Here are the other ways that increasing NAD+ with NMN may be beneficial, according to the research:
- A clinical trial published in the Journal of the International Society of Sports Nutrition by Liao et al. examined the effects of NMN supplementation on middle-aged runners’ oxygen utilization capabilities. The results corroborate preclinical studies: Oral supplementation of NMN supports the body’s ability to absorb and use oxygen, which is important for athletic endurance.
- Yoshino et al. demonstrated in a clinical study published in the journal Science that oral supplementation with NMN provided metabolic benefits to aged women with prediabetes by supporting healthy muscle insulin sensitivity.
- Many animal studies have looked at the role of NMN in improving health and disease. While further research is required to determine if these benefits can be extended to humans, these preclinical studies show that NMN supplementation can, among other things, improve blood flow and increase athletic endurance in elderly mice, and support brown fat thermogenesis. Other animal studies show that NMN can enhance mitochondrial function; improve cognition; improve biomarkers in age-induced type-2 diabetic mice; protect kidney function; restore gene expression linked to circadian rhythm, inflammatory response and oxidative stress; and improve hepatic insulin sensitivity.
Are there side effects of NMN supplementation?
No adverse events were reported in the clinical trials mentioned above and no study of increasing NAD+ levels in humans has reported serious side effects of any kind. That said, like any intervention, it will be necessary to track the long-term effects of upregulating NAD+ to better understand the benefits and continue to ensure that there are no side effects.
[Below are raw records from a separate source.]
-- ==== Sys2Proof/Machine/Ports.lean ====
section
/-!
DEFINITION. Host ports: resets, training, configuration requests and error reports (15_host_interface.md, R374 to R376,
R379; 19_module_hardware.md, R480).
-/
namespace Sys2Proof.Machine

/-! Resets (R375). -/

/-- The configuration space of every function of a port at its reset values. -/
def Port.bareConfig (p : Port) : Port :=
  { p with fns := [], numVfs := 0, vfEn := false, bar0 := 0, vfBar0 := 0, vfBar2 := 0 }

/-- The port's own pages at their reset values. -/
def State.resetPortPages (s : State) (x : Nat) : State :=
  let s1 := s.resetPages .module (fun pg => pg == .hif x || pg == .fnc x)
  { s1 with wlDone := s1.wlDone.filter (fun i => i ≠ (Page.hif x).id ∧ i ≠ (Page.fnc x).id) }

/-- The partitions that a port owns. -/
def State.partsOfPort (s : State) (x : Nat) : List Nat :=
  (List.range 4).filter (fun p => decide (p < s.layout) && s.portOfPart p == x)

/-- A reset of a port: its functions, its pages, its TDIs and streams, and the partitions it owns; then its event. -/
def State.portReset (s : State) (x cause : Nat) : State :=
  let s1 := s.setPort x (s.port x).bareConfig
  let s2 := (s1.partsOfPort x).foldl (fun s p => s.partBegin p) s1
  let p := s2.port x
  let s3 := (s2.resetPortPages x).setPort x
    { p with perst := cause == 3, training := cause != 3 && s2.image3Runs, linkUp := false, ide := [], tdis := [] }
  s3.raise (.hif x) 0xD004 x cause

/-- A link-down (1) or hot reset (2) of a port whose link is up, or a fundamental reset (3): PERST# falls. During a Module
reset only the level of PERST# matters. -/
def execPortReset (x cause : Nat) (s : State) : Host.Outcome State Fault Refusal :=
  if ¬ (x < 2 ∧ 1 ≤ cause ∧ cause ≤ 3) then .fault .noSuchUnit
  else if !s.pwr.ok then notEnabled "PWR_OK is low"
  else if cause = 3 then
    if (s.port x).perst then notEnabled "PERST# is low already"
    else if s.clk.inReset then .next (s.setPort x { s.port x with perst := true })
    else .next (s.portReset x cause)
  else if s.clk.inReset ∨ !(s.port x).linkUp then notEnabled "the port's link is down"
  else .next (s.portReset x cause)

/-- The port's copies of the headers of shared pages return to their reset values (R389). -/
def State.resetCopies (s : State) (x : Nat) : State :=
  let pages := [Page.top, .thl, .lch, .clk, .tmb, .pwr, .mgt, .rgn, .fabric]
  pages.foldl (fun s pg =>
    let s1 := s.setWordAt pg x 0x008 (setBits (s.wordAt pg x 0x008) 0 0 0)
    [0x010, 0x014, 0x018, 0x02C].foldl (fun s off => s.setWordAt pg x off 0) s1) s

/-- A function-level reset of PF0. Its SR-IOV control stands in its configuration space. -/
def execPf0Flr (x : Nat) (s : State) : Host.Outcome State Fault Refusal :=
  if ¬ x < 2 then .fault .noSuchUnit
  else if !(s.port x).linkUp then notEnabled "the port's link is down"
  else
    let p := s.port x
    .next ((s.setPort x (({ p with numVfs := 0, vfEn := false, bar0 := 0, vfBar0 := 0, vfBar2 := 0 } : Port).setFunc 0 {})).resetCopies x)

/-! Training (R375, R480). -/

/-- PERST# rises: training begins now, or once image 3 runs. -/
def execPerstNRising (x : Nat) (s : State) : Host.Outcome State Fault Refusal :=
  if ¬ x < 2 then .fault .noSuchUnit
  else if !s.pwr.ok ∨ !(s.port x).perst then notEnabled "PERST# is high, or PWR_OK is low"
  else .next (s.setPort x { s.port x with perst := false, training := s.image3Runs && !s.clk.inReset })

/-- Training ends at a speed (4 is 16.0, 5 is 32.0, 6 is 64.0 GT/s) and a width; the spec gives flit mode at 64.0 GT/s,
and leaves it open below. -/
def execPcieLinkTrained (x speed width : Nat) (s : State) : Host.Outcome State Fault Refusal :=
  if ¬ (x < 2 ∧ (speed = 4 ∨ speed = 5 ∨ speed = 6) ∧ (width = 4 ∨ width = 8 ∨ width = 16)) then .fault .noSuchUnit
  else if s.clk.inReset ∨ !(s.port x).training then notEnabled "the port is not training"
  else
    let s1 := s.setPort x { s.port x with training := false, linkUp := true }
    let d := s1.drawWord
    let s2 := if speed = 6 then s1 else d.1
    let flit := if speed = 6 then 1 else d.2 % 2
    let s3 := s2.setWord (.hif x) Reg.HIF_LINK_STS (speed + width * 2 ^ 4 + flit * 2 ^ 9)
    .next (if speed = 6 ∧ width = 16 then s3 else s3.raise (.hif x) 0xD005 x (speed + width * 2 ^ 4))

/-! Configuration requests (R374, R376, R379). -/

/-- Held messages of a function sent where nothing masks them any more. -/
def State.flushFn (s : State) (x fn : Nat) : State :=
  (((s.port x).func fn).vecs.map Prod.fst).foldl (fun s v => s.flushVec x fn v) s

/-- VF Enable as written; functions that cease to exist lose their configuration. -/
def Port.vfEnable (p : Port) (on : Bool) : Port :=
  if on then { p with vfEn := true }
  else { p with vfEn := false, fns := p.fns.filter (fun f => f.1 = 0), tdis := [] }

/-- A configuration write to a register of the model's numbering (log entry 38): 0 power state, 1 MSI-X control, 2 SR-IOV
control, 3 NumVFs, 4 to 6 the bases of PF0's BAR0 and of the VFs' BAR0 and BAR2. -/
def State.configWrite (s : State) (x fn off value : Nat) : State :=
  let p := s.port x
  let f := p.func fn
  match off with
  | 0 => s.setPort x (p.setFunc fn { f with d3hot := bits value 1 0 == 3 })
  | 1 => (s.setPort x (p.setFunc fn { f with msixEn := bit value 15, fnMask := bit value 14 })).flushFn x fn
  | 2 => if fn = 0 then s.setPort x (p.vfEnable (bit value 0)) else s
  | 3 => if fn = 0 ∧ !p.vfEn ∧ value ≤ 32 then s.setPort x { p with numVfs := value } else s
  | 4 => if fn = 0 then s.setPort x { p with bar0 := value % 2 ^ 64 / 2 ^ 26 * 2 ^ 26 } else s
  | 5 => if fn = 0 then s.setPort x { p with vfBar0 := value % 2 ^ 64 / 2 ^ 18 * 2 ^ 18 } else s
  | 6 => if fn = 0 then s.setPort x { p with vfBar2 := value % 2 ^ 64 / 2 ^ 12 * 2 ^ 12 } else s
  | _ => s

/-- A word of configuration space as a read answers it: what `configWrite` writes, the maximum vectors beside the MSI-X
control, and from 7 on what R374 fixes: the device, the class code, TotalVFs, InitialVFs, First VF Offset, VF Stride, the
supported page size (4 KiB), the largest payload (512 B) and Molesque's vendor identifier, which the spec does not state.
The rest, and every other BAR, reads 0 (log entry 38). -/
def State.configRead (s : State) (x fn off : Nat) : Nat :=
  let p := s.port x
  let f := p.func fn
  let own (v : Nat) : Nat := if fn = 0 then v else 0
  match off with
  | 0 => if f.d3hot then 3 else 0
  | 1 => (if fn = 0 then 1023 else 31) + (if f.fnMask then 2 ^ 14 else 0) + (if f.msixEn then 2 ^ 15 else 0)
  | 2 => own (if p.vfEn then 1 else 0)
  | 3 => own p.numVfs
  | 4 => own p.bar0
  | 5 => own p.vfBar0
  | 6 => own p.vfBar2
  | 7 => if fn = 0 then 0x1536 else 0x1537
  | 8 => 0x120000
  | 9 | 10 => own 32
  | 11 | 12 | 13 => own 1
  | 14 => 2
  | 15 => Config.vendorId.toNat
  | _ => 0

/-- A configuration request, a write or (without a value) a read: Request Retry Status before the link is up (R480). -/
def execConfigurationRequest (x fn off : Nat) (value : Option Nat) (s : State) : Host.Outcome State Fault Refusal :=
  if ¬ (x < 2 ∧ fn ≤ 32) then .fault .noSuchUnit
  else if !s.pwr.ok ∨ (s.port x).perst then notEnabled "the port is held in its fundamental reset"
  else if !(s.port x).linkUp then .next (s.emit (.retryStatus x))
  else if fn ≠ 0 ∧ !((s.port x).vfEn && decide (fn ≤ (s.port x).numVfs)) then notEnabled "the function is not enabled"
  else .next (match value with
    | some v => s.configWrite x fn off v
    | none => s.emit (.config x fn off (s.configRead x fn off)))

/-! Errors (R374, R398). -/

def execAerError (x : Nat) (uncorrectable : Bool) (status : Nat) (s : State) : Host.Outcome State Fault Refusal :=
  if ¬ x < 2 then .fault .noSuchUnit
  else if s.clk.inReset then notEnabled "a Module reset is in force"
  else
    let s1 := s.bump (.hif x) (hifCounter (if uncorrectable then 1 else 0))
    .next (if uncorrectable then s1.raise (.hif x) 0xD008 x status else s1)

end Sys2Proof.Machine
end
Is NMN an anti-aging molecule?
While many stories in the media characterize nicotinamide mononucleotide as an anti-aging molecule, no human studies support this idea. Right now we know that NMN is safe and boosts NAD+ levels. Animal and human studies demonstrate that NMN supplementation offers benefits related to oxygen utilization, athletic endurance, and muscle insulin sensitivity. The science of NMN supplementation is evolving fast, however, as researchers seek to understand other ways that restoring levels of the essential molecule NAD+ can support healthy aging. Meanwhile, several other clinical trials are underway, studying fatigue associated with COVID-19, cardiometabolic function, organ system biology, and more.